The date and time at which the file was last meaningfully modified. If this isn't specified, Daizu will use the time at which the most recent change was committed to the file, which is usually appropriate.

You might want to set this if you're importing old content from somewhere else (in which case the time of the commit is not really the time the content was last modified, but rather the time it was imported). You can also use this if you want to override Daizu's idea of what constitutes a ‘meaningful’ revision.

The value should be a date and time in the W3C format. If an invalid value is set, then a warning will be issued when it is examined, and it will be ignored.

Corresponds to the ‘modified’ term in Dublin Core.

svn:mime-type

A MIME media type describing the type of the content in a file. Should not appear on directories. This is already used by Subversion to determine whether a file is textual and hence whether diffs should be provided for it. Daizu uses it to record the type of URLs generated from some files (which will be useful if you want to serve content dynamically), and to determine which article loader plugins should be used to load an article's content.
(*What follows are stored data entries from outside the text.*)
theorem witness_StoreWriteAndScrub_scrub : let s := flipB [0, 1] []
    let d := flipB [0, 32] [(GLB_PSSTAT_PEND, 1)]
    vccOn s = true ∧ flag FLT_INJ_ARM s = false ∧ s.store.scrubPos < 2048 ∧ lineErrAt true 5 (flipB [] []) = 0 ∧ Quiet (flipB [] []) ∧
    lineErrAt true 5 s = 1 ∧ 2 ≤ lineErrAt true 5 d ∧ true ≠ actBank d ∧ flag GLB_PSSTAT_PEND d = true ∧ (lineFlips true 5 s).Nodup ∧
    (∀ p ∈ lineFlips true 5 s, 0 ≤ p ∧ p < 0 + 32) ∧ (∀ p ∈ lineFlips true 5 d, 0 ≤ p ∧ p < 0 + 64) := by decide

/-- The scrub at copy `c` of the marker, with the changed physical bits `l`. -/
def markB (c : Nat) (l : List Nat) : State :=
  storeB (fun x => { x with scrubPos := 2048 + c, mk0 := { x.mk0 with flips := l }, mk1 := { x.mk1 with flips := l } }) []

theorem witness_StoreWriteAndScrub_marker : let s := markB 1 [3]
    vccOn s = true ∧ flag FLT_INJ_ARM s = false ∧ s.store.scrubPos = 2048 + (1 : Fin 2) ∧ markerLevel 1 0 s.store = 1 ∧
    lineWild s.store.mk1.flips = false ∧ markerLevel 0 0 (markB 0 []).store = 0 ∧ 2 ≤ markerLevel 0 0 (markB 0 [3, 35]).store := by decide

/-- R399, R400: 32 physical bits in a row touch each lane once; two bits of one lane are beyond correction. -/
theorem test_lanes : (List.range 32).map laneOf = List.range 32 ∧ laneOf 40 = 8 ∧ lineLevel 0 [3, 35] 0 = 2 := by decide

theorem witness_UpdateRows : let s := bench []
    let f := bench [(psFail true, 1)]
    let v := storeB (fun x => { x with verifying := true }) []
    let p := bench [(GLB_PSSTAT_PEND, 1)]
    let r := clkB (fun c => { c with swDue := true }) [(GLB_PSSTAT_PEND, 1)]
    let i := clkB (fun c => { c with swDue := true }) [(GLB_PSSTAT_PEND, 1), (FLT_STAT_FAWN, 1), (FLT_FAWN_CAUSE, 1)]
    Ready s ∧ armBusy s = false ∧ psWritePending s = false ∧ s.sup.shipBegun = false ∧ inFawn s = false ∧ entryFenced (!actBank s) s = false ∧
    flag (psFail (!actBank f)) f = true ∧ flag (psFail (!actBank s)) s = false ∧ armBusy p = true ∧ s.store.verifying = false ∧
    v.store.verifying = true ∧ flag GLB_PSSTAT_PEND p = true ∧ s.clk.swDue = false ∧ Ready r ∧ r.clk.swDue = true ∧ inFawn r = false ∧
    entryFenced (!actBank r) r = false ∧ Ready i ∧ inFawn i = true ∧ fld FLT_FAWN_CAUSE i ∈ [1, 8] := by decide

/-- A check window at its end: no engine has an entry in the header, so none fails; or CSQ has, with no check word. -/
def winB (rec entry : Bool) : State :=
  psWrite false 0x18 [0, b2n entry] { storeB (fun x => { x with winOpen := true, winRecovery := rec, oldBank := true }) [] with
    clk := { Clk.reset with swDue := true } }

theorem witness_UpdateRows_window : let s := winB false false
    let f := winB false true
    Ready s ∧ s.clk.swDue = true ∧ s.store.winOpen = true ∧ (windowMask s).1 = 0 ∧ (windowMask f).1 = 1 ∧ f.store.winRecovery = false ∧
    (windowMask (winB true true)).1 ≠ 0 ∧ (winB true true).store.winRecovery = true ∧ inFawn (winB true true) = false := by decide

/-! ## Herd Link -/

/-- A node of role `r` at address 9, index 2 of 4 nodes, with the link enabled; its last beacon was of frame index 1. -/
def nodeB (r : Nat) (f : Lnk → Lnk) (fs : List (Fld × Nat)) : State :=
  lnkB (fun l => f { l with bidx := 1 }) ([(LNK_CTL_EN, 1), (LNK_STAT_ROLE, r), (LNK_ADDR_ADDR, 9), (LNK_POS_INDEX, 2), (LNK_POS_NN, 4)] ++ fs)

theorem witness_LinkRolesAndBeacons : let s := nodeB 3 id []
    let k := { nodeB 1 id [(GLB_CLKSTAT_XIOK, 1)] with clk := { Clk.reset with running := true } }
    let c := nodeB 3 (fun l => { l with lost := true }) [(GLB_CLKSTAT_XIOK, 1)]
    let d := nodeB 4 (fun l => { l with rollDue := true }) []
    Ready s ∧ s.lnk.txq = [] ∧ k.clk.running = true ∧ s.clk.running = false ∧ flag LNK_STAT_LOCK (nodeB 3 id [(LNK_STAT_LOCK, 1)]) = true ∧ flag LNK_STAT_LOCK s = false ∧ lnkMay k = true ∧
    lnkRole k = 1 ∧ lnkRole d = 4 ∧ k.clk.bkosc = false ∧ flag LNK_STAT_LOCK k = false ∧ lnkEligible k = true ∧ lnkRole c = 3 ∧ c.lnk.lost = true ∧
    lnkRole s ∉ [0, 1, 4] ∧ lnkMay d = true ∧ lnkRole (nodeB 5 (fun l => { l with lost := true }) []) = 5 ∧ d.lnk.rollSend = false ∧ d.lnk.roll = 0 ∧
    (nodeB 4 id []).lnk.rollDue = false ∧ lnkMay c = true ∧ lnkEligible c = true ∧ lnkEligible s = false ∧ s.lnk.lost = false ∧ lnkRole s = 3 ∧ d.lnk.rollDue = true ∧
    flag LNK_CTL_EN s = true ∧ flag LNK_CTL_EN (bench []) = false ∧ fencedU uLnk (bench []) = false ∧ (bench []).sup.shipBegun = false := by decide

/-- A beacon of the lead at 1, frame 7, index 7, HOPC 4; and a claim of the key 7. -/
def beacon (claim : Bool) : List Byte := mkBeacon (if claim then 0 else 1) (if claim then 2 else 0) 7 7 4 0

theorem witness_LinkRolesAndBeacons_beacon : (beacon false).length = 16 ∧ bitOf (lb (beacon false) 1) 1 = false ∧
    (lnkCrc (foldLead 1) (((beacon false).drop 1).take 7)).toNat = lw (beacon false) 12 ∧ bitOf (lb (beacon true) 1) 1 = true ∧
    (lnkCrc (foldLead 0) (((beacon true).drop 1).take 7)).toNat = lw (beacon true) 12 ∧
    (lnkCrc (foldLead 1) (((beacon true).drop 1).take 7)).toNat ≠ lw (beacon true) 12 := by decide +kernel

/-- A measured node whose turn in the list of arrivals has come. -/
theorem witness_LinkRolesAndBeacons_trained : let s := nodeB 3 (fun l => { l with trained := true }) [(LNK_TIME_HOPD, 40), (LNK_SEG_SEG, 8)]
    lnkRole s = 3 ∧ s.lnk.trained = true ∧ lh (mkBeacon 1 0 7 7 2 0) 8 % 512 = 2 ∧ fld LNK_POS_INDEX s = 2 ∧
    (-160 : Int) ≤ 150 - (fld LNK_TIME_HOPD s + fld LNK_SEG_SEG s : Nat) ∧ ¬ ((400 : Int) - (fld LNK_TIME_HOPD s + fld LNK_SEG_SEG s : Nat) ≤ 160) := by
  decide +kernel

/-- The tick of a running node moves in this frame, by a beacon that comes before tick 190, and else in the next. -/
theorem witness_LinkRolesAndBeacons_tick : let s := { nodeB 3 (fun l => { l with trained := true }) [] with clk := { Clk.reset with running := true } }
    s.clk.running = true ∧ max ((150 : Int) % (32000 + s.lnk.stretch)) (16 * s.clk.sft : Nat) + 512 < 3040 ∧
    3040 ≤ max ((3000 : Int) % (32000 + s.lnk.stretch)) (16 * s.clk.sft : Nat) + 512 ∧ flag GLB_CLKSTAT_TALIGN s = false ∧
    (nodeB 3 id []).clk.running = false ∧ flag GLB_CLKSTAT_TALIGN (nodeB 3 id [(GLB_CLKSTAT_TALIGN, 1)]) = true ∧
    (nodeB 3 (fun l => { l with readopt := true }) []).lnk.readopt = true ∧ s.lnk.readopt = false ∧ s.lnk.lead = 0 ∧ (0 : BitVec 12).toNat = 0 := by decide

/-- R440: of a move of 100 taps the frame that opens next makes 32, and 36 are left after the two. -/
theorem test_lnkMove : (lnkMove 0 100 Lnk.reset).stretch = 32 ∧ (lnkMove 0 100 Lnk.reset).moveOn.stretch = 32 ∧
    (lnkMove 0 100 Lnk.reset).moveOn.moveLeft = 36 := by decide

/-- R441: a node that heard the beacon of frame index 0 leaves slot 0. -/
theorem test_slot0 : slotOpen 0 (nodeB 3 (fun l => { l with bidx := 0 }) []) = false ∧ slotOpen 0 (nodeB 3 id []) = true ∧
    slotOpen 1 (nodeB 3 (fun l => { l with bidx := 0 }) []) = true := by decide +kernel

/-- A claiming node of key 7 with UID `uid`. -/
def claimB (back : Bool) (n uid : Nat) : State :=
  nodeB 2 (fun l => { l with claims := n, claimBack := back }) [(LNK_CTL_LPRI, 7), (whole LNK_UID, uid)]

theorem witness_LinkRolesAndBeacons_claim : let key := lb (beacon true) 6 % 16 * 2 ^ 32 + lw (beacon true) 2
    let own := fun (s : State) => fld LNK_CTL_LPRI s * 2 ^ 32 + rd LNK_UID s
    lnkRole (claimB false 0 9) = 2 ∧ lnkMay (claimB false 0 9) = true ∧ flag FLT_INJ_ARM (claimB false 0 9) = false ∧ lnkRole (bench []) = 0 ∧
    key < own (claimB false 0 9) ∧ own (claimB false 0 3) < key ∧ key = own (claimB false 6 7) ∧ (claimB false 6 7).lnk.claims < 7 ∧
    key = own (claimB true 7 7) ∧ (claimB true 7 7).lnk.claimBack = true ∧ (claimB true 7 7).lnk.claims < 8 ∧
    7 ≤ (claimB false 7 7).lnk.claims := by decide +kernel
If an article file doesn't have a svn:mime-type property, Daizu uses text/html as the default. For unprocessed files, the default is application/octet-stream, at least if they are being published in the default way, through the unprocessed_urls_info method of the Daizu::Gen class.

The value should be the name of a MIME type, as defined in RFC 2046. Currently Daizu will have problems with MIME types which include options like the character encoding.